WHAT YOU WILL DO:
An identical copy of the listing below is all the answer should contain.

##### TASK INPUTS

theorem countUp_hides (s : State) (n : Nat) : (countUp s n).hideRegs = s.hideRegs := by
  simp [countUp, apply_ite State.hideRegs, hideRegs_setFld, hideRegs_setBit, hideRegs_signalVec]
theorem event_hides (s : State) (c u e : Nat) : (event s c u e).hideRegs = s.hideRegs := by
  unfold event
  split
  · exact foldl_part _ _ (fun s n => by simp [apply_ite State.hideRegs, countUp_hides]) _ _
  · rfl
theorem logEntry_hides (s : State) (f : FaultInfo) (sc : Nat) (k p : Option Nat) :
    (logEntry s f sc k p).hideLog = s.hideLog := by
  unfold logEntry
  simp only [hideLog_of (hideRegs_signalVec _ _), apply_ite State.hideLog, hideLog_of (hideRegs_addSat _ _ _ _ _),
   hideLog_of (hideRegs_setBit _ _ _ _), hideLog_of (hideRegs_addWrap _ _ _ _), ite_self]
  rfl
theorem hideLog_err (s : State) (e : Err) : ({ s with err := e } : State).hideLog = s.hideLog := rfl
theorem pipeFault_hides (s : State) (p : Nat) (f : FaultInfo) (k : Option Nat) :
    (pipeFault s p f k).hideLog = s.hideLog := by
  have h := logEntry_hides s f 2 k (some p)
  unfold pipeFault
  generalize logEntry s f 2 k (some p) = t at h ⊢
  simp only; split
  · exact h
  · exact (hideLog_err _ _).trans h
theorem wellFault_hides (s : State) (w : Nat) (f : FaultInfo) : (wellFault s w f).hideLog = s.hideLog := by
  unfold wellFault; split
  · exact pipeFault_hides ..
  · exact logEntry_hides ..
theorem devFault_hides (s : State) (f : FaultInfo) : (devFault s f).hideLog = s.hideLog := by
  have h := logEntry_hides s f 3 none none
  unfold devFault
  generalize logEntry s f 3 none none = t at h ⊢
  simp only; split
  · exact h
  · exact (hideLog_of (hideRegs_setFld _ _ _ _ _)).trans ((hideLog_of (hideRegs_setBit _ _ _ _)).trans h)
theorem reportTask_hides (s : State) (t n : Nat) : (reportTask s t n).hideDc = s.hideDc := by
  unfold reportTask; simp only; split <;> rfl
theorem taskFault_hides (s : State) (t : Nat) (f : FaultInfo) : (taskFault s t f).hideDc = s.hideDc :=
  (reportTask_hides ..).trans (hideDc_of (logEntry_hides ..))
theorem tagIssue_hides (s : State) (w i d : Nat) : (tagIssue s w i d).hidePmu = s.hidePmu := by
  unfold tagIssue; split
  · split <;> rfl
  · rfl
theorem hideWells_of {s t : State} (h : t.hideRegs = s.hideRegs) : t.hideWells = s.hideWells :=
  congrArg (fun u : State => { u with wells := [] }) h
theorem sqPut_hides (s : State) (w e : Nat) (x : SqEntry) : (sqPut s w e x).hideWells = s.hideWells := by
  unfold sqPut; simp only; split
  · rfl
  · refine (foldl_part _ _ (fun s n => ?_) _ _).trans ?_
    · split
      · exact hideWells_of (event_hides ..)
      · rfl
    · split
      · exact (hideWells_of (event_hides ..)).trans rfl
      · rfl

##########

EXPECTED ANSWER:
theorem countUp_hides (s : State) (n : Nat) : (countUp s n).hideRegs = s.hideRegs := by
  simp [countUp, apply_ite State.hideRegs, hideRegs_setFld, hideRegs_setBit, hideRegs_signalVec]
theorem event_hides (s : State) (c u e : Nat) : (event s c u e).hideRegs = s.hideRegs := by
  unfold event
  split
  · exact foldl_part _ _ (fun s n => by simp [apply_ite State.hideRegs, countUp_hides]) _ _
  · rfl
theorem logEntry_hides (s : State) (f : FaultInfo) (sc : Nat) (k p : Option Nat) :
    (logEntry s f sc k p).hideLog = s.hideLog := by
  unfold logEntry
  simp only [hideLog_of (hideRegs_signalVec _ _), apply_ite State.hideLog, hideLog_of (hideRegs_addSat _ _ _ _ _),
   hideLog_of (hideRegs_setBit _ _ _ _), hideLog_of (hideRegs_addWrap _ _ _ _), ite_self]
  rfl
theorem hideLog_err (s : State) (e : Err) : ({ s with err := e } : State).hideLog = s.hideLog := rfl
theorem pipeFault_hides (s : State) (p : Nat) (f : FaultInfo) (k : Option Nat) :
    (pipeFault s p f k).hideLog = s.hideLog := by
  have h := logEntry_hides s f 2 k (some p)
  unfold pipeFault
  generalize logEntry s f 2 k (some p) = t at h ⊢
  simp only; split
  · exact h
  · exact (hideLog_err _ _).trans h
theorem wellFault_hides (s : State) (w : Nat) (f : FaultInfo) : (wellFault s w f).hideLog = s.hideLog := by
  unfold wellFault; split
  · exact pipeFault_hides ..
  · exact logEntry_hides ..
theorem devFault_hides (s : State) (f : FaultInfo) : (devFault s f).hideLog = s.hideLog := by
  have h := logEntry_hides s f 3 none none
  unfold devFault
  generalize logEntry s f 3 none none = t at h ⊢
  simp only; split
  · exact h
  · exact (hideLog_of (hideRegs_setFld _ _ _ _ _)).trans ((hideLog_of (hideRegs_setBit _ _ _ _)).trans h)
theorem reportTask_hides (s : State) (t n : Nat) : (reportTask s t n).hideDc = s.hideDc := by
  unfold reportTask; simp only; split <;> rfl
theorem taskFault_hides (s : State) (t : Nat) (f : FaultInfo) : (taskFault s t f).hideDc = s.hideDc :=
  (reportTask_hides ..).trans (hideDc_of (logEntry_hides ..))
theorem tagIssue_hides (s : State) (w i d : Nat) : (tagIssue s w i d).hidePmu = s.hidePmu := by
  unfold tagIssue; split
  · split <;> rfl
  · rfl
theorem hideWells_of {s t : State} (h : t.hideRegs = s.hideRegs) : t.hideWells = s.hideWells :=
  congrArg (fun u : State => { u with wells := [] }) h
theorem sqPut_hides (s : State) (w e : Nat) (x : SqEntry) : (sqPut s w e x).hideWells = s.hideWells := by
  unfold sqPut; simp only; split
  · rfl
  · refine (foldl_part _ _ (fun s n => ?_) _ _).trans ?_
    · split
      · exact hideWells_of (event_hides ..)
      · rfl
    · split
      · exact (hideWells_of (event_hides ..)).trans rfl
      · rfl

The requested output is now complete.